[Start of Attachment]

-- ==== Sys2Proof/Decode.lean ====
section
/-! DEFINITION. The decoder of instruction words (05 R173-R191), total on every word, and the encoder written
from the same format and opcode tables. A word is a number below 2^32, bit 0 its least significant
bit (00 R3). -/

namespace Sys2Proof

/-- The `n` bits of `w` from bit `lo` up, as a number (05 R174). -/
def num (w lo n : Nat) : Nat := w / 2 ^ lo % 2 ^ n

/-- The same bits as a bit vector. -/
def fld (w lo n : Nat) : BitVec n := BitVec.ofNat n (w / 2 ^ lo)

/-- Bit `k` of `w`. -/
def bit (w k : Nat) : Bool := w / 2 ^ k % 2 == 1

/-- The rounding-mode code of 05 R181; codes 5 to 7 name no mode. -/
def RM.ofCode : Nat → Option RM
  | 0 => some .rn
  | 1 => some .rz
  | 2 => some .ru
  | 3 => some .rd
  | 4 => some .rs
  | _ => none

/-- The code of a rounding mode (05 R181). -/
def RM.code : RM → Nat
  | .rn => 0
  | .rz => 1
  | .ru => 2
  | .rd => 3
  | .rs => 4

/-- Major opcode 0x03 (05 R181-R189). -/
noncomputable def parse03 (w : Nat) : Option Instr :=
  match num w 8 5 with
  | 0 => some (.sadd (bit w 31) (fld w 19 6) (fld w 13 6) (bit w 7) (fld w 0 7))
  | 1 => some (.ssub (bit w 31) (fld w 19 6) (fld w 13 6) (bit w 7) (fld w 0 7))
  | 2 => some (.smul (bit w 31) (fld w 19 6) (fld w 13 6) (bit w 7) (fld w 0 7))
  | 3 => some (.smulhI64 (bit w 31) (fld w 19 6) (fld w 13 6) (bit w 7) (fld w 0 7))
  | 4 => some (.smulhN64 (bit w 31) (fld w 19 6) (fld w 13 6) (bit w 7) (fld w 0 7))
  | 5 => some (.sand (bit w 31) (fld w 19 6) (fld w 13 6) (bit w 7) (fld w 0 7))
  | 6 => some (.sor (bit w 31) (fld w 19 6) (fld w 13 6) (bit w 7) (fld w 0 7))
  | 7 => some (.sxor (bit w 31) (fld w 19 6) (fld w 13 6) (bit w 7) (fld w 0 7))
  | 8 => some (.sshl (bit w 31) (fld w 19 6) (fld w 13 6) (bit w 7) (fld w 0 7))
  | 9 => some (.sshr (bit w 31) (fld w 19 6) (fld w 13 6) (bit w 7) (fld w 0 7))
  | 10 => some (.ssar (bit w 31) (fld w 19 6) (fld w 13 6) (bit w 7) (fld w 0 7))
  | 11 => some (.sminI64 (bit w 31) (fld w 19 6) (fld w 13 6) (bit w 7) (fld w 0 7))
  | 12 => some (.sminN64 (bit w 31) (fld w 19 6) (fld w 13 6) (bit w 7) (fld w 0 7))
  | 13 => some (.smaxI64 (bit w 31) (fld w 19 6) (fld w 13 6) (bit w 7) (fld w 0 7))
  | 14 => some (.smaxN64 (bit w 31) (fld w 19 6) (fld w 13 6) (bit w 7) (fld w 0 7))
  | 15 => if num w 13 6 == 0 then some (.smov (bit w 31) (fld w 19 6) (bit w 7) (fld w 0 7)) else none
  | 16 => some (.sceq (bit w 31) (fld w 19 6) (fld w 13 6) (bit w 7) (fld w 0 7))
  | 17 => some (.scltI64 (bit w 31) (fld w 19 6) (fld w 13 6) (bit w 7) (fld w 0 7))
  | 18 => some (.scltN64 (bit w 31) (fld w 19 6) (fld w 13 6) (bit w 7) (fld w 0 7))
  | 19 => some (.scleI64 (bit w 31) (fld w 19 6) (fld w 13 6) (bit w 7) (fld w 0 7))
  | 20 => some (.scleN64 (bit w 31) (fld w 19 6) (fld w 13 6) (bit w 7) (fld w 0 7))
  | 21 => some (.sldN32 (bit w 31) (fld w 19 6) (fld w 13 6) (bit w 7) (fld w 0 7))
  | 22 => some (.sldN64 (bit w 31) (fld w 19 6) (fld w 13 6) (bit w 7) (fld w 0 7))
  | 23 => some (.sstN32 (bit w 31) (fld w 19 6) (fld w 13 6) (bit w 7) (fld w 0 7))
  | 24 => some (.sstN64 (bit w 31) (fld w 19 6) (fld w 13 6) (bit w 7) (fld w 0 7))
  | 25 => some (.sldSN32 (bit w 31) (fld w 19 6) (fld w 13 6) (bit w 7) (fld w 0 7))
  | 26 => some (.sstSN32 (bit w 31) (fld w 19 6) (fld w 13 6) (bit w 7) (fld w 0 7))
  | _ => none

[End of Attachment]

WHAT THE TASK ASKS —
Copy out each line of the data above, exactly, if it lies between the line holding "(05 R181-R189). -/" and the line holding "some (.ssub (bit", inclusive; copy no other line.

SOLUTION FOR THIS PROBLEM —
/-- Major opcode 0x03 (05 R181-R189). -/
noncomputable def parse03 (w : Nat) : Option Instr :=
  match num w 8 5 with
  | 0 => some (.sadd (bit w 31) (fld w 19 6) (fld w 13 6) (bit w 7) (fld w 0 7))
  | 1 => some (.ssub (bit w 31) (fld w 19 6) (fld w 13 6) (bit w 7) (fld w 0 7))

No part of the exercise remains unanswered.